=== Section Start ===
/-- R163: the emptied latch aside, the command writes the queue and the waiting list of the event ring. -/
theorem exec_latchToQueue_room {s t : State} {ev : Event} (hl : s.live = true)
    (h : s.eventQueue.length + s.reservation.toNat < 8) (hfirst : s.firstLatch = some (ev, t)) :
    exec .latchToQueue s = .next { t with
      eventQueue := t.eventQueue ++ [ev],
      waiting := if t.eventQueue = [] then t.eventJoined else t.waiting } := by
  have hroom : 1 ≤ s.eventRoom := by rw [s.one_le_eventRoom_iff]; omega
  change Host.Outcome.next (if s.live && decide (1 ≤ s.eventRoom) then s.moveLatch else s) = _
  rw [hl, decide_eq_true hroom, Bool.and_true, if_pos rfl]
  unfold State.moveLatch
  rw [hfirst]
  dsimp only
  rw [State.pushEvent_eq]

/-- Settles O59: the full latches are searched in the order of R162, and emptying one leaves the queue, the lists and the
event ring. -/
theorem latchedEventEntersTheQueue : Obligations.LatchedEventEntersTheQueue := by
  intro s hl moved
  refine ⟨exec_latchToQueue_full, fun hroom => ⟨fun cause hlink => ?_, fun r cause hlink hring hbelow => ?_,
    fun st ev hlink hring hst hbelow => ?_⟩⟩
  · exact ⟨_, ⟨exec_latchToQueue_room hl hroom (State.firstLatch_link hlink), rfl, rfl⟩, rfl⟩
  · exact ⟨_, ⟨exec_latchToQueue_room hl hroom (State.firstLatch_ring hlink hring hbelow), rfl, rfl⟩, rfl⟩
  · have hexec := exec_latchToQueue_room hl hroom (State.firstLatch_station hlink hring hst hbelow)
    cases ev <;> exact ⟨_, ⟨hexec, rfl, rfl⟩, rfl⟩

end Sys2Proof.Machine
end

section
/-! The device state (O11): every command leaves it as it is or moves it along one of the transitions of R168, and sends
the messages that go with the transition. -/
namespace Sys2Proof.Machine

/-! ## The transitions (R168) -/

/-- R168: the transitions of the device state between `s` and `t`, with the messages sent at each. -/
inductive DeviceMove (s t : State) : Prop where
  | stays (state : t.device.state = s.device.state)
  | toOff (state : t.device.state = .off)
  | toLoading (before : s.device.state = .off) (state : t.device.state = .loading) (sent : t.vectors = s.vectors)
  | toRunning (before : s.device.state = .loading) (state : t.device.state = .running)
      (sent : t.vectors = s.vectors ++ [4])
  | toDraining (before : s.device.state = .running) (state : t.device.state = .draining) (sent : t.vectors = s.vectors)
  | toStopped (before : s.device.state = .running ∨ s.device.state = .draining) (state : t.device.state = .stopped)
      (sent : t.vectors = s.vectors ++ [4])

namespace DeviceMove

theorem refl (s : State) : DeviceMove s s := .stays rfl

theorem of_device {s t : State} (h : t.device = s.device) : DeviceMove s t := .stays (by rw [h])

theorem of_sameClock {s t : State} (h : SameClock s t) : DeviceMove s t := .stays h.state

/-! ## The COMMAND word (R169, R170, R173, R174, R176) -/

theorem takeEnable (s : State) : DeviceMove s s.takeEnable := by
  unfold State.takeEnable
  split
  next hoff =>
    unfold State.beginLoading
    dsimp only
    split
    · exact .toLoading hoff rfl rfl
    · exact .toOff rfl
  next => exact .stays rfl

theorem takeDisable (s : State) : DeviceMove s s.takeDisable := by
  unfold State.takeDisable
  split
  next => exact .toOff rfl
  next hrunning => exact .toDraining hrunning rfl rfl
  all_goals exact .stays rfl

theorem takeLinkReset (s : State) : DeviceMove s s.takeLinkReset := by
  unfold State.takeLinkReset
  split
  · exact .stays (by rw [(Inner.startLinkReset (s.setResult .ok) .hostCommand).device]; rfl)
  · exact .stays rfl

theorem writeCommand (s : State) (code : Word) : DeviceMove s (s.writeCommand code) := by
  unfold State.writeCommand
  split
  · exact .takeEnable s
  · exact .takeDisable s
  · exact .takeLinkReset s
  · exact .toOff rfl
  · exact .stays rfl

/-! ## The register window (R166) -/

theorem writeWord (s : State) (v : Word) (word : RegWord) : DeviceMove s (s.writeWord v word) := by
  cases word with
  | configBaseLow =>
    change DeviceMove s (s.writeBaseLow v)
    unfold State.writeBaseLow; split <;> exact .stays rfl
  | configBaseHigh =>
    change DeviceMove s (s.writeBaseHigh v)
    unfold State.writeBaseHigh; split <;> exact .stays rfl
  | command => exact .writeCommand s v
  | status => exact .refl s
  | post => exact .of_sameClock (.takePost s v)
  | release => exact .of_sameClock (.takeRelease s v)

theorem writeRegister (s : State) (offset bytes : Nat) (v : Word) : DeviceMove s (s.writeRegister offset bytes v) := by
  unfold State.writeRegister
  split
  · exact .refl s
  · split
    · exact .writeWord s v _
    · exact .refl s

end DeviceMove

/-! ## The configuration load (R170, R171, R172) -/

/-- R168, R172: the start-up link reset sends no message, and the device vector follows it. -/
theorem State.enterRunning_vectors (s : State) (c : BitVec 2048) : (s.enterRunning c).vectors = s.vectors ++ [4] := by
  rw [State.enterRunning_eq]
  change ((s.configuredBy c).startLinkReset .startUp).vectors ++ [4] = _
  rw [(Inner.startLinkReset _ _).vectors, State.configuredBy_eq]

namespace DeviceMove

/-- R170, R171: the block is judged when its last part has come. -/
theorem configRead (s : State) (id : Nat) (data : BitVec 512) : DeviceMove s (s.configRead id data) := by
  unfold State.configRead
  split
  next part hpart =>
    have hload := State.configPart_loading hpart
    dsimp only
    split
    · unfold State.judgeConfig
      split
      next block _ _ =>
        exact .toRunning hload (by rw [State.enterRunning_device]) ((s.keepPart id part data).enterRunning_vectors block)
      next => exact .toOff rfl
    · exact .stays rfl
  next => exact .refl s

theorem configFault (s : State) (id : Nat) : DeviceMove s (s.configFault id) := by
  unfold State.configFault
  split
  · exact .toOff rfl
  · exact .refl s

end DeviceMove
=== Section End ===
=== Section Start ===
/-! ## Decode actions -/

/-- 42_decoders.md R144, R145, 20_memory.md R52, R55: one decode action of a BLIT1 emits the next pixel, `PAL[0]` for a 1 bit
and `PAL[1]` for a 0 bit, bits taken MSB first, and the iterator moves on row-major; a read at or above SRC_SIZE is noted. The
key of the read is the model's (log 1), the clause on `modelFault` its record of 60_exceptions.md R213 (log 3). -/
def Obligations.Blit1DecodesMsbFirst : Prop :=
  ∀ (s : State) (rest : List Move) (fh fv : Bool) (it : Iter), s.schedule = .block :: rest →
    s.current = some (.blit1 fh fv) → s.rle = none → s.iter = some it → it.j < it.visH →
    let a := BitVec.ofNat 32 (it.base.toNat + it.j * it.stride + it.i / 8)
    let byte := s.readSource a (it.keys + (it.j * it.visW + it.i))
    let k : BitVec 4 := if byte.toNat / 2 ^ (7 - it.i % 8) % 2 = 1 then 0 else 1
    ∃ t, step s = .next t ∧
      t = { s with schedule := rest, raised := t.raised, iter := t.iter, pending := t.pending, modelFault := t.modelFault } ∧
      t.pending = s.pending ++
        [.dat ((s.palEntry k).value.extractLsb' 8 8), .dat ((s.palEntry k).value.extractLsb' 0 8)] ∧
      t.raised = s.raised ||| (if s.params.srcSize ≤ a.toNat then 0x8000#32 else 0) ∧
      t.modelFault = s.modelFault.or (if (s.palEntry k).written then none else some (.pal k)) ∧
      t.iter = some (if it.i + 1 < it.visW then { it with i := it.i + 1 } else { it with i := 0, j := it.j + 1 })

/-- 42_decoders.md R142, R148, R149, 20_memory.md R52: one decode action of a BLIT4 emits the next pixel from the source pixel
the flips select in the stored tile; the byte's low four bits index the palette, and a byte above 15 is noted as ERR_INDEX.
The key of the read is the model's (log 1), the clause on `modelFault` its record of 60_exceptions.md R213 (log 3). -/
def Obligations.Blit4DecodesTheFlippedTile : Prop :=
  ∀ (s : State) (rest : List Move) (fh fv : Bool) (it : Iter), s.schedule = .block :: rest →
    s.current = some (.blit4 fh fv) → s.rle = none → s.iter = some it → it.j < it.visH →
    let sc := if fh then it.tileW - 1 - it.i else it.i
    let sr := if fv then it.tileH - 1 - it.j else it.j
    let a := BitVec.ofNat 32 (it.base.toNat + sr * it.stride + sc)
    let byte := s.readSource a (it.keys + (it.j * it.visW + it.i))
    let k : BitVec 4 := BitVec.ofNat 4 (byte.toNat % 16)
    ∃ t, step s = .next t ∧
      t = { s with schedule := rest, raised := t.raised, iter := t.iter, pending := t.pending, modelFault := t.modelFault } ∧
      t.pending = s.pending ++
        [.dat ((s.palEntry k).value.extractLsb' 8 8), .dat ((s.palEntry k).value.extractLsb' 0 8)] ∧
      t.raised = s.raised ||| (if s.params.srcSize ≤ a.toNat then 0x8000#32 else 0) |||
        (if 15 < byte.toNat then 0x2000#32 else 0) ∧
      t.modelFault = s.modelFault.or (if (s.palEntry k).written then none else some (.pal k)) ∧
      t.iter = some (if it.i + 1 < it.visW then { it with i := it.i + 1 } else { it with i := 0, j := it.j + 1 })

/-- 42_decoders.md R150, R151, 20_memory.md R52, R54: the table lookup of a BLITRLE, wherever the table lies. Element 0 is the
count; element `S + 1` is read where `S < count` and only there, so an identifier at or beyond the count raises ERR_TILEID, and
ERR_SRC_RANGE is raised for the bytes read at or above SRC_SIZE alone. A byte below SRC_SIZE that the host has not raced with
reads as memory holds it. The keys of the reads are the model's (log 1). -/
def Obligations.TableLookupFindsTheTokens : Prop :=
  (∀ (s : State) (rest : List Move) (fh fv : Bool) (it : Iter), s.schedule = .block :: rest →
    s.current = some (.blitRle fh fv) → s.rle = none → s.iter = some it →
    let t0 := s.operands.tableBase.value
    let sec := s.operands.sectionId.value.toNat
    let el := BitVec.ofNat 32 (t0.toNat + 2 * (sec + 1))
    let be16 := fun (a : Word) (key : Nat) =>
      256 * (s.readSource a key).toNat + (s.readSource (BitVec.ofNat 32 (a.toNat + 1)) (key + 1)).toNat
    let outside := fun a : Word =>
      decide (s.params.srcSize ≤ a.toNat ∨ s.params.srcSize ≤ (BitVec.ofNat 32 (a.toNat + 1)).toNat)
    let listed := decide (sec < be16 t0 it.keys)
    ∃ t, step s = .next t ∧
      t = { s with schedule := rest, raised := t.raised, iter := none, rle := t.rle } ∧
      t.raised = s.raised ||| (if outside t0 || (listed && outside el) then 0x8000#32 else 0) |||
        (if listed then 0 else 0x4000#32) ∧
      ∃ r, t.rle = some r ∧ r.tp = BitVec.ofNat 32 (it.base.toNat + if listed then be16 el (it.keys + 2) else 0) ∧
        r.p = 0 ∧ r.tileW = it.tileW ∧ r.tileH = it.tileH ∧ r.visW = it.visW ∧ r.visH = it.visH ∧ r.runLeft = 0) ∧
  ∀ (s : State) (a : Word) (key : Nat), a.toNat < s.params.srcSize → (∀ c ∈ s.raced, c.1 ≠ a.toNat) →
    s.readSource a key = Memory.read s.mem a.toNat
=== Section End ===
What is needed —
Within the material above, copy exactly the lines from the line that holds "theorem takeLinkReset (s" up to and including the line that holds "has come. -/".

Expected output —
theorem takeLinkReset (s : State) : DeviceMove s s.takeLinkReset := by
  unfold State.takeLinkReset
  split
  · exact .stays (by rw [(Inner.startLinkReset (s.setResult .ok) .hostCommand).device]; rfl)
  · exact .stays rfl

theorem writeCommand (s : State) (code : Word) : DeviceMove s (s.writeCommand code) := by
  unfold State.writeCommand
  split
  · exact .takeEnable s
  · exact .takeDisable s
  · exact .takeLinkReset s
  · exact .toOff rfl
  · exact .stays rfl

/-! ## The register window (R166) -/

theorem writeWord (s : State) (v : Word) (word : RegWord) : DeviceMove s (s.writeWord v word) := by
  cases word with
  | configBaseLow =>
    change DeviceMove s (s.writeBaseLow v)
    unfold State.writeBaseLow; split <;> exact .stays rfl
  | configBaseHigh =>
    change DeviceMove s (s.writeBaseHigh v)
    unfold State.writeBaseHigh; split <;> exact .stays rfl
  | command => exact .writeCommand s v
  | status => exact .refl s
  | post => exact .of_sameClock (.takePost s v)
  | release => exact .of_sameClock (.takeRelease s v)

theorem writeRegister (s : State) (offset bytes : Nat) (v : Word) : DeviceMove s (s.writeRegister offset bytes v) := by
  unfold State.writeRegister
  split
  · exact .refl s
  · split
    · exact .writeWord s v _
    · exact .refl s

end DeviceMove

/-! ## The configuration load (R170, R171, R172) -/

/-- R168, R172: the start-up link reset sends no message, and the device vector follows it. -/
theorem State.enterRunning_vectors (s : State) (c : BitVec 2048) : (s.enterRunning c).vectors = s.vectors ++ [4] := by
  rw [State.enterRunning_eq]
  change ((s.configuredBy c).startLinkReset .startUp).vectors ++ [4] = _
  rw [(Inner.startLinkReset _ _).vectors, State.configuredBy_eq]

namespace DeviceMove

/-- R170, R171: the block is judged when its last part has come. -/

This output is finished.